-- ==== Sys2Proof/Machine/Tick.lean ====
section
/-!
DEFINITION. One tick of the whole system (20_memory.md R75): the parameters and the inputs are
checked, the lines are sampled, then the host command, the master, the slaves and the scan engine
move, and the environment's drives are latched (log 1, log 2, log 10). Agents write disjoint state,
so the order among them shows nowhere but in the mailbox, where the scan engine's report wins
(10_state.md R38).
-/

namespace Sys2Proof.Machine

/-- The inputs of this tick; quiet when none are left (log 2). -/
def State.nextInput (s : State) : TickInput := s.inputs.headD TickInput.quiet

/-- The master with the scan engine and the mailbox at their reset values (70_reset_and_hazards.md
R350, log 10). -/
def State.resetMasterAgent (s : State) : State :=
  ((s.setMaster Master.reset).setScan (Scan.reset s.params.numScan)).setMailbox Mailbox.reset

/-- The host command of the tick, if any, executed before the master's step (45_dispatcher.md R282).
-/
def hostStep (inp : TickInput) (s : State) : Res State :=
  match inp.host with
  | [] => .next s
  | [c] => exec c.instr s
  | _ :: _ :: _ => .refused .hostCommands

/-- The master's part of a tick: held in reset it takes no step and a host command leaves no trace in
its registers (70_reset_and_hazards.md R350, log 10). -/
def masterStep (lv : Bool) (inp : TickInput) (s : State) : Res State :=
  if inp.resetMaster then
    andThen (hostStep inp s.resetMasterAgent) fun s => .next s.resetMasterAgent
  else andThen (hostStep inp s) (masterTick lv)

/-- Slave `k`'s part of a tick: held in reset it holds its reset values (70_reset_and_hazards.md
R350, R352). -/
def slaveStep (lv : Bool) (inp : TickInput) (k : Nat) (s : State) : Res State :=
  match s.slaves[k]? with
  | none => .next s
  | some v =>
    if inp.resetSlaves.contains k then .next (s.setSlave k (Slave.reset v.cfg))
    else slaveTick lv k v s

/-- The steps of the slaves `ks`, in that order. -/
def slaveSteps (lv : Bool) (inp : TickInput) : List Nat → State → Res State
  | [], s => .next s
  | k :: ks, s => andThen (slaveStep lv inp k s) (slaveSteps lv inp ks)

/-- The scan engine's part of a tick, on the sample `sl` of the selected line; it is reset with the
master (70_reset_and_hazards.md R350). -/
def scanStep (sl : Bool) (inp : TickInput) (s : State) : State :=
  if inp.resetMaster then s
  else
    let r := scanTick s.params.numScan sl s.scan s.mailbox
    (s.setScan r.1).setMailbox r.2

/-- The end of a tick: the environment's drives are latched and its inputs are used up (log 2). -/
def endTick (inp : TickInput) (s : State) : State :=
  { s with extDrv := inp.extDrv, tagDrv := inp.tagDrv, inputs := s.inputs.tail,
           receiver := .master }

/-- One tick (20_memory.md R75). -/
def tick (s : State) : Host.Outcome State Fault Refusal :=
  match s.params.refusal with
  | some r => .refused r
  | none =>
    andThen (masterStep s.dataLevel s.nextInput (s.setHostOut none)) fun s1 =>
      andThen (slaveSteps s.dataLevel s.nextInput (List.range s.slaves.length) s1) fun s2 =>
        .next (endTick s.nextInput (scanStep (s.scanLevel s.scan.scIdx) s.nextInput s2))

/-- A slave one tick before it has received the word `w` (40_framer.md R133, R134): the tick that
remains is the trailing one, which ignores the line. -/
def Slave.aboutToReceive (w : Word) (v : Slave) : Slave :=
  { v with sph := .rx,
           fr := { v.fr with fmode := .rx, rxSub := .data, rxPos := 2 * Config.packetBits - 1,
                             rxVal := w } }

/-- The inputs with slave `k` out of reset on the next tick. -/
def releaseSlave (k : Nat) : List TickInput → List TickInput
  | [] => []
  | i :: is => { i with resetSlaves := i.resetSlaves.filter (fun j => j != k) } :: is

/-- The word `w` stored where slave 0 takes its next packet from, its receiver (log 14). -/
def State.loadWord (s : State) (w : Word) : State :=
  match s.slaves with
  | [] => s
  | v :: vs => { s with slaves := v.aboutToReceive w :: vs, inputs := releaseSlave 0 s.inputs }

end Sys2Proof.Machine
end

---*---

[To do] Which lines above run from the one containing "master (70_reset_and_hazards.md R350). -/" to the one containing "next tick. -/"? Give them again exactly, both ends included.

[Solution]
master (70_reset_and_hazards.md R350). -/
def scanStep (sl : Bool) (inp : TickInput) (s : State) : State :=
  if inp.resetMaster then s
  else
    let r := scanTick s.params.numScan sl s.scan s.mailbox
    (s.setScan r.1).setMailbox r.2

/-- The end of a tick: the environment's drives are latched and its inputs are used up (log 2). -/
def endTick (inp : TickInput) (s : State) : State :=
  { s with extDrv := inp.extDrv, tagDrv := inp.tagDrv, inputs := s.inputs.tail,
           receiver := .master }

/-- One tick (20_memory.md R75). -/
def tick (s : State) : Host.Outcome State Fault Refusal :=
  match s.params.refusal with
  | some r => .refused r
  | none =>
    andThen (masterStep s.dataLevel s.nextInput (s.setHostOut none)) fun s1 =>
      andThen (slaveSteps s.dataLevel s.nextInput (List.range s.slaves.length) s1) fun s2 =>
        .next (endTick s.nextInput (scanStep (s.scanLevel s.scan.scIdx) s.nextInput s2))

/-- A slave one tick before it has received the word `w` (40_framer.md R133, R134): the tick that
remains is the trailing one, which ignores the line. -/
def Slave.aboutToReceive (w : Word) (v : Slave) : Slave :=
  { v with sph := .rx,
           fr := { v.fr with fmode := .rx, rxSub := .data, rxPos := 2 * Config.packetBits - 1,
                             rxVal := w } }

/-- The inputs with slave `k` out of reset on the next tick. -/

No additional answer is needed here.